• RECORD EXCERPTS:
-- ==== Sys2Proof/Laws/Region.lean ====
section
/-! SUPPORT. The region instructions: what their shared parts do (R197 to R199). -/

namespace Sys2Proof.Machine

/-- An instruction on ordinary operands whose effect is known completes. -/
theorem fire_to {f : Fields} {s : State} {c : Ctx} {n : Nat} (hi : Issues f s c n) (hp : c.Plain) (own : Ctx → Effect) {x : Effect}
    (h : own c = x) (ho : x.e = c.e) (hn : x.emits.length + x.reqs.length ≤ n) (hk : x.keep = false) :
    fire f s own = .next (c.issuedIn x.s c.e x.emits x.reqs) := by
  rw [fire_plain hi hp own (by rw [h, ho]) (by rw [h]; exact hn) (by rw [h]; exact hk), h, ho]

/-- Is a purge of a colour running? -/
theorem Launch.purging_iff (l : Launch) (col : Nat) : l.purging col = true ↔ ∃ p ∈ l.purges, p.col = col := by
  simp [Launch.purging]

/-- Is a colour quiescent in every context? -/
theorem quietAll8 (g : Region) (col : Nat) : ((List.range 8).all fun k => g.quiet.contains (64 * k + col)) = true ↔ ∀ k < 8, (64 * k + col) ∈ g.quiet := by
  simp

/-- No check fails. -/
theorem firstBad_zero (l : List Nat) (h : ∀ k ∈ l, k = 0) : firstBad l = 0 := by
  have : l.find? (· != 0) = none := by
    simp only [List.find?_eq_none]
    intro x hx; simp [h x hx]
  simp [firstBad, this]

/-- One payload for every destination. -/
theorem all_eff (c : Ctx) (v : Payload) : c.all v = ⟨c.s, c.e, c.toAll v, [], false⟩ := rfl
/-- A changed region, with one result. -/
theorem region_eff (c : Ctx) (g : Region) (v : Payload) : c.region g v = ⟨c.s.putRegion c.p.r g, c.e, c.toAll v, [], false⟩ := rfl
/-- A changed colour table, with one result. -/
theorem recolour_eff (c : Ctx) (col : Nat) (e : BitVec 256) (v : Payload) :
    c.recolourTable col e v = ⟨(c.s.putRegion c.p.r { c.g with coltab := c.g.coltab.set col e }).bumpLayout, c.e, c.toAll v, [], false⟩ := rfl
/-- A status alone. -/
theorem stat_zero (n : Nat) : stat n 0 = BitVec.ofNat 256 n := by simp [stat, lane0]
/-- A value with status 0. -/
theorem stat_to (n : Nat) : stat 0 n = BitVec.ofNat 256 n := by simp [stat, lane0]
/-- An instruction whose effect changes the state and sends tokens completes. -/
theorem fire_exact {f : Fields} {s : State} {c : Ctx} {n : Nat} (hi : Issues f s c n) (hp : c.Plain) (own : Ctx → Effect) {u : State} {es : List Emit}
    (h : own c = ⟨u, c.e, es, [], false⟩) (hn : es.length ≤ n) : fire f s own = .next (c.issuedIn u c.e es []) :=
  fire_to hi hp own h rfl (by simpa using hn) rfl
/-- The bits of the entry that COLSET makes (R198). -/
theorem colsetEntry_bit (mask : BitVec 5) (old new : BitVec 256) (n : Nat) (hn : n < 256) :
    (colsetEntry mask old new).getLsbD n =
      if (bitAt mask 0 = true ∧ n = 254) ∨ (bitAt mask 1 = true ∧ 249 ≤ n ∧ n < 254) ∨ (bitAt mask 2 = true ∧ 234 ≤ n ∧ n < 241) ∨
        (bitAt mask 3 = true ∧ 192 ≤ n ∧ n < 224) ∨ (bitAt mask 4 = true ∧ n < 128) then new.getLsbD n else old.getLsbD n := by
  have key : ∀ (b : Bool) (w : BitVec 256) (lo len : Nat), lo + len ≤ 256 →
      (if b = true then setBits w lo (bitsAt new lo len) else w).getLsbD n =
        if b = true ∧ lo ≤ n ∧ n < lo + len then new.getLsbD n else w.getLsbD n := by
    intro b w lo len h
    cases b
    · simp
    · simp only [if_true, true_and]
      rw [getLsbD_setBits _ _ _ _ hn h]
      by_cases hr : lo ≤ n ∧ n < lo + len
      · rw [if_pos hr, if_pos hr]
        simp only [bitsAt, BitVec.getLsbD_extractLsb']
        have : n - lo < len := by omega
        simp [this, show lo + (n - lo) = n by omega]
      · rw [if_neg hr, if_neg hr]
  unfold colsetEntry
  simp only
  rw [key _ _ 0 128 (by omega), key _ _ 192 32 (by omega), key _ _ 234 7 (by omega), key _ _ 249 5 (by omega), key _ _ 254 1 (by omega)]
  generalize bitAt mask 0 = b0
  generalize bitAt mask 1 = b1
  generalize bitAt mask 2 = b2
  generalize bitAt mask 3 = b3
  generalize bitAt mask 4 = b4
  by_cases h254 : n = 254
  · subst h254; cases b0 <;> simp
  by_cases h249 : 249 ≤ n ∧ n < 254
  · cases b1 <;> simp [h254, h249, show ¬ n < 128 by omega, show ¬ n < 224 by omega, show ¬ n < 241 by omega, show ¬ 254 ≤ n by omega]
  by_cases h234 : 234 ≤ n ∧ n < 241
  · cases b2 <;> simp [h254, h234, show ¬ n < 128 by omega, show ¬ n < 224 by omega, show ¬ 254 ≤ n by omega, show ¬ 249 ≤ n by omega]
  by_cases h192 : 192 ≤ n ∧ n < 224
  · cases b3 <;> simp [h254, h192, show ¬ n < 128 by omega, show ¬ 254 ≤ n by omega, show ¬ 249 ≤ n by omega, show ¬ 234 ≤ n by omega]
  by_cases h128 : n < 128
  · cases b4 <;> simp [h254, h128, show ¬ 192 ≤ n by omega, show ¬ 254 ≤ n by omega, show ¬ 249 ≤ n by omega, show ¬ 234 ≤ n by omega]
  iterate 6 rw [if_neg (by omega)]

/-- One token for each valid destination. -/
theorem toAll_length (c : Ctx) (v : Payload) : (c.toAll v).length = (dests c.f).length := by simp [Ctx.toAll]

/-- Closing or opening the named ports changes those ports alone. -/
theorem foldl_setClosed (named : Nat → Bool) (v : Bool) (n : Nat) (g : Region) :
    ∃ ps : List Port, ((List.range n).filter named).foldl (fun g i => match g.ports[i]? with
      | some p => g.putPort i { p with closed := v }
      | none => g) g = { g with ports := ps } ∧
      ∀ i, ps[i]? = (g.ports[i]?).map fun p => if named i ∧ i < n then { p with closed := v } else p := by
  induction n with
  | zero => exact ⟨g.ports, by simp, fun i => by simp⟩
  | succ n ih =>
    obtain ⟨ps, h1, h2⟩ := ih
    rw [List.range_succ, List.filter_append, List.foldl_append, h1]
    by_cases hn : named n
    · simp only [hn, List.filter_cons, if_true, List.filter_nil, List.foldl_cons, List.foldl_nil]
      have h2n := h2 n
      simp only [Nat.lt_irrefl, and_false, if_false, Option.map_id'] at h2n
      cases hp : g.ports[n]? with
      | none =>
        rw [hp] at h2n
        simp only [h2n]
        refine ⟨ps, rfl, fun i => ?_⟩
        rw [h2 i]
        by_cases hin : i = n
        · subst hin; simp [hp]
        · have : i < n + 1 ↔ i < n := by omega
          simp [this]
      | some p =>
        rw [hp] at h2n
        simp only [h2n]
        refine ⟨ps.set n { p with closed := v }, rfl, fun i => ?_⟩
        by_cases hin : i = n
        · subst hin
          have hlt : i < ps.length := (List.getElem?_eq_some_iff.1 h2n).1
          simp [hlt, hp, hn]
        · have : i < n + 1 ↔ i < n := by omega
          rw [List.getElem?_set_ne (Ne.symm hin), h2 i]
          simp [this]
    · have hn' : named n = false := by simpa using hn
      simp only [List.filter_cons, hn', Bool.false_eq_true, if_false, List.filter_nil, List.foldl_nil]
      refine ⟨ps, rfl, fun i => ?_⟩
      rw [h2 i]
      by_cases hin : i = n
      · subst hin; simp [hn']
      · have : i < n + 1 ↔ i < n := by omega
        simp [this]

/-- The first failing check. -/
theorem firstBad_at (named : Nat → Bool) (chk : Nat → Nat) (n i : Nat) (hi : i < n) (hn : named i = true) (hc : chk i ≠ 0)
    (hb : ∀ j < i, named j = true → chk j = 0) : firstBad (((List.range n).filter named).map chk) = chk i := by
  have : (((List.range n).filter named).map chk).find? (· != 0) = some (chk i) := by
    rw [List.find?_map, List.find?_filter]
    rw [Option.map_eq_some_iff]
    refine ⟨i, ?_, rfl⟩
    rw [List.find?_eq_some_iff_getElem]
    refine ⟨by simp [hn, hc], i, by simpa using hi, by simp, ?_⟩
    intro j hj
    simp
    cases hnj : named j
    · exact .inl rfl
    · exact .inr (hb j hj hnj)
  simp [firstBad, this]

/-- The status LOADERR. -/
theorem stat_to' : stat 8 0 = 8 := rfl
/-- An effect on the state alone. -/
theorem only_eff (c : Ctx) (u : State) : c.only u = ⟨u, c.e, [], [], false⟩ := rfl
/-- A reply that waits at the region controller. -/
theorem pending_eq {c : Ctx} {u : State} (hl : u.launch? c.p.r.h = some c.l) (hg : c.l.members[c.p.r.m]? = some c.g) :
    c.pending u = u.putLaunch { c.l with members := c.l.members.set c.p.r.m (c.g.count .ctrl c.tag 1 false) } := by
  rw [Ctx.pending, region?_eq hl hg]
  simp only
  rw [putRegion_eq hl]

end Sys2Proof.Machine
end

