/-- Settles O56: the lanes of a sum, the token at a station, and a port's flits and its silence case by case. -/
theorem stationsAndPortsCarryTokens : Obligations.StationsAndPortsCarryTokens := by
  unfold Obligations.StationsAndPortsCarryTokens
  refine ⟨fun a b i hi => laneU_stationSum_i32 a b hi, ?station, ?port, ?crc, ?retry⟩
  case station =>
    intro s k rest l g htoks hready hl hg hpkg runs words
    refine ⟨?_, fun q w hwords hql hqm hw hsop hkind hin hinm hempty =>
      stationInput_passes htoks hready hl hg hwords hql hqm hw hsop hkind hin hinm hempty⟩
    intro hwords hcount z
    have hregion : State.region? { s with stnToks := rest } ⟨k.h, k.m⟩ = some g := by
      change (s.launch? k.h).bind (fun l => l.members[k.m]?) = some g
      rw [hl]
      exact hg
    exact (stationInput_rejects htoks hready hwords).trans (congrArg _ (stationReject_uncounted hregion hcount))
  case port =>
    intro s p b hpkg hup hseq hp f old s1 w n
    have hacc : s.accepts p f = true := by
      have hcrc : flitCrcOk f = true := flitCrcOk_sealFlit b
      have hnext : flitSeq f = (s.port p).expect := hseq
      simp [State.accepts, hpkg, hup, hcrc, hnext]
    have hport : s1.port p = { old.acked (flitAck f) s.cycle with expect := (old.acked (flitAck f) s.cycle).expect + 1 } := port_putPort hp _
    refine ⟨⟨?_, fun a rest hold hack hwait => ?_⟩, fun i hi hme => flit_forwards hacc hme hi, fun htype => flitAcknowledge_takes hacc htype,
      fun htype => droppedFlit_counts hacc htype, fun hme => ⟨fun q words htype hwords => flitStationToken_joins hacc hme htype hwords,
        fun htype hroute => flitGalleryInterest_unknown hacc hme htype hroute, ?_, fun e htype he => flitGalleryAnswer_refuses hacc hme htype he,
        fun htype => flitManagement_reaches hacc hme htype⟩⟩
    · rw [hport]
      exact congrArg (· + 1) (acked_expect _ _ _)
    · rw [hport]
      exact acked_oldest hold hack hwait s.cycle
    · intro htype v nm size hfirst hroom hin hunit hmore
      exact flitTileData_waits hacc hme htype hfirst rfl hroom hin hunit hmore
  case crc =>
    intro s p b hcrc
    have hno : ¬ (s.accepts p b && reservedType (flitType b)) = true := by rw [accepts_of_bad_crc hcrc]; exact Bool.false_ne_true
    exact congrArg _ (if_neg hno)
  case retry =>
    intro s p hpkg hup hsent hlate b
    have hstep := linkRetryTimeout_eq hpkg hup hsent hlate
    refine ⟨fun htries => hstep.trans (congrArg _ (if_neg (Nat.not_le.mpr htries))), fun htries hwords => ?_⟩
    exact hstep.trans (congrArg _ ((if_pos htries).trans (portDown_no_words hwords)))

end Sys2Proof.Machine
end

• EXERCISE DETAILS:
Look through the entries above and quote exactly the lines from the line with "have : n - lo < len := by omega" to the line with "theorem toAll_length (c", counting both of those lines.

• ANSWER TO THE EXERCISE:
        have : n - lo < len := by omega
        simp [this, show lo + (n - lo) = n by omega]
      · rw [if_neg hr, if_neg hr]
  unfold colsetEntry
  simp only
  rw [key _ _ 0 128 (by omega), key _ _ 192 32 (by omega), key _ _ 234 7 (by omega), key _ _ 249 5 (by omega), key _ _ 254 1 (by omega)]
  generalize bitAt mask 0 = b0
  generalize bitAt mask 1 = b1
  generalize bitAt mask 2 = b2
  generalize bitAt mask 3 = b3
  generalize bitAt mask 4 = b4
  by_cases h254 : n = 254
  · subst h254; cases b0 <;> simp
  by_cases h249 : 249 ≤ n ∧ n < 254
  · cases b1 <;> simp [h254, h249, show ¬ n < 128 by omega, show ¬ n < 224 by omega, show ¬ n < 241 by omega, show ¬ 254 ≤ n by omega]
  by_cases h234 : 234 ≤ n ∧ n < 241
  · cases b2 <;> simp [h254, h234, show ¬ n < 128 by omega, show ¬ n < 224 by omega, show ¬ 254 ≤ n by omega, show ¬ 249 ≤ n by omega]
  by_cases h192 : 192 ≤ n ∧ n < 224
  · cases b3 <;> simp [h254, h192, show ¬ n < 128 by omega, show ¬ 254 ≤ n by omega, show ¬ 249 ≤ n by omega, show ¬ 234 ≤ n by omega]
  by_cases h128 : n < 128
  · cases b4 <;> simp [h254, h128, show ¬ 192 ≤ n by omega, show ¬ 254 ≤ n by omega, show ¬ 249 ≤ n by omega, show ¬ 234 ≤ n by omega]
  iterate 6 rw [if_neg (by omega)]

/-- One token for each valid destination. -/
theorem toAll_length (c : Ctx) (v : Payload) : (c.toAll v).length = (dests c.f).length := by simp [Ctx.toAll]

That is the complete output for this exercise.